[ACTIVITY]
Look through the entries for the string "notStatus" and copy every line where it shows up.

[DATA SHOWN]
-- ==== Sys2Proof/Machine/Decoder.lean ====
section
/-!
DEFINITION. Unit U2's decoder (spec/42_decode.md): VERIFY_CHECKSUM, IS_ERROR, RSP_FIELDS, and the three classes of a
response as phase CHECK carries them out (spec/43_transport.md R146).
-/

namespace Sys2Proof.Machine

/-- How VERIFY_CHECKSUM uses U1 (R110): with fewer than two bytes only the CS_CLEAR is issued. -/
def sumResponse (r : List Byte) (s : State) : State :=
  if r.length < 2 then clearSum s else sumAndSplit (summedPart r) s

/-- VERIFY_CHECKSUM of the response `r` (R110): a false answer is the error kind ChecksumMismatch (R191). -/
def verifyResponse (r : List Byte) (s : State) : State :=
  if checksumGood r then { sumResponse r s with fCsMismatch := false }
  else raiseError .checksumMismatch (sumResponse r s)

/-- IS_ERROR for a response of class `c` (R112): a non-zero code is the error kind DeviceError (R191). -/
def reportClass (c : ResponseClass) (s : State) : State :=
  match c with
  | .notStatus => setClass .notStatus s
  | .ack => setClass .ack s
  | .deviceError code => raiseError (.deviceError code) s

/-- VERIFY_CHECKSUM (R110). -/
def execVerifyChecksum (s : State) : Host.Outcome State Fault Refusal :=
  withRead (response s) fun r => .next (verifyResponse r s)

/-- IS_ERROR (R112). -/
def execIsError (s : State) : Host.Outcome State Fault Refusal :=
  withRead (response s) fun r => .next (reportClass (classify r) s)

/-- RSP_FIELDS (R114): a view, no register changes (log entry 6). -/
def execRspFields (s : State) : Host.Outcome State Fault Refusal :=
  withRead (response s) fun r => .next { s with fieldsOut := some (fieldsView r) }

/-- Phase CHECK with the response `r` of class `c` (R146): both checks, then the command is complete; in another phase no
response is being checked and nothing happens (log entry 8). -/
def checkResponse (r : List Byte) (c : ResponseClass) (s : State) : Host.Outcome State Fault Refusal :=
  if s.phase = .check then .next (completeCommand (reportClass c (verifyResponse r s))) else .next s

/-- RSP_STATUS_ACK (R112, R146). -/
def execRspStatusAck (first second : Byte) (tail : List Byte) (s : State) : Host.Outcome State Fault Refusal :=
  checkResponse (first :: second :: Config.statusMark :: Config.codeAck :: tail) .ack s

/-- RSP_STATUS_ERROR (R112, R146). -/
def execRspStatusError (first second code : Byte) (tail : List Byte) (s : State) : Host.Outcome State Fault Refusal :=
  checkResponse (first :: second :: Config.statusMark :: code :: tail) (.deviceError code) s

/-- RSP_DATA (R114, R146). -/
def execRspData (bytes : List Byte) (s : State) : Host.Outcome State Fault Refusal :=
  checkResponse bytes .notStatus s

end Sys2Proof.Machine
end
* * *
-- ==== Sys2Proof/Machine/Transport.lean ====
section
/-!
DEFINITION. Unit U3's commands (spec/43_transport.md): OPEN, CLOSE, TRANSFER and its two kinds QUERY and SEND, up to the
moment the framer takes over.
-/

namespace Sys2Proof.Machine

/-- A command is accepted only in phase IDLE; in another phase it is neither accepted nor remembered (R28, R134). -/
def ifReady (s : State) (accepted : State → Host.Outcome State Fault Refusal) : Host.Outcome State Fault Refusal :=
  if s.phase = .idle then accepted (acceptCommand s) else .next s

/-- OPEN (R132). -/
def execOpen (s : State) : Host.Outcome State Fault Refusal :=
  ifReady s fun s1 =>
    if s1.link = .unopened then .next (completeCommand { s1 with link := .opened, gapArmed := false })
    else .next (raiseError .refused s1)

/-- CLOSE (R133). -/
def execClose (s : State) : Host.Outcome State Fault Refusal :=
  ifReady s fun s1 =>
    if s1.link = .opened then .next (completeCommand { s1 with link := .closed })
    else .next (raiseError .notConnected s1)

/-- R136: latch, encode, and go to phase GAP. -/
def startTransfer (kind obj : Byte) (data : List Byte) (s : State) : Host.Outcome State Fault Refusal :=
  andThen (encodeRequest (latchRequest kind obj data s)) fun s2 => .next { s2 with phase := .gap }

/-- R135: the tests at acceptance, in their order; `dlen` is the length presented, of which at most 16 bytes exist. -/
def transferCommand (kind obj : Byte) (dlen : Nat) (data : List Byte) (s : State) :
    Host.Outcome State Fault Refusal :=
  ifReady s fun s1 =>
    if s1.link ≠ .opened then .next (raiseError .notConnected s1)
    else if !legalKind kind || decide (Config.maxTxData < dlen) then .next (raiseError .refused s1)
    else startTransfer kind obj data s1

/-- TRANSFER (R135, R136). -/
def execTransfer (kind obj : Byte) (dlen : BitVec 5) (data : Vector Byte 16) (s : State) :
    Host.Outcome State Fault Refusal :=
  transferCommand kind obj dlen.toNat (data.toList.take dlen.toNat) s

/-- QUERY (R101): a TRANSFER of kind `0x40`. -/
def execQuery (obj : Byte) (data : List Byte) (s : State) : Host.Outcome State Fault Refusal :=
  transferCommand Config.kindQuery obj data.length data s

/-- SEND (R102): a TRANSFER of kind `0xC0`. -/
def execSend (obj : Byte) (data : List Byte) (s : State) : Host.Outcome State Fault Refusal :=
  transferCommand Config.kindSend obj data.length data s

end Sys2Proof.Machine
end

[YOUR SOLUTION]
  | .notStatus => setClass .notStatus s
  checkResponse bytes .notStatus s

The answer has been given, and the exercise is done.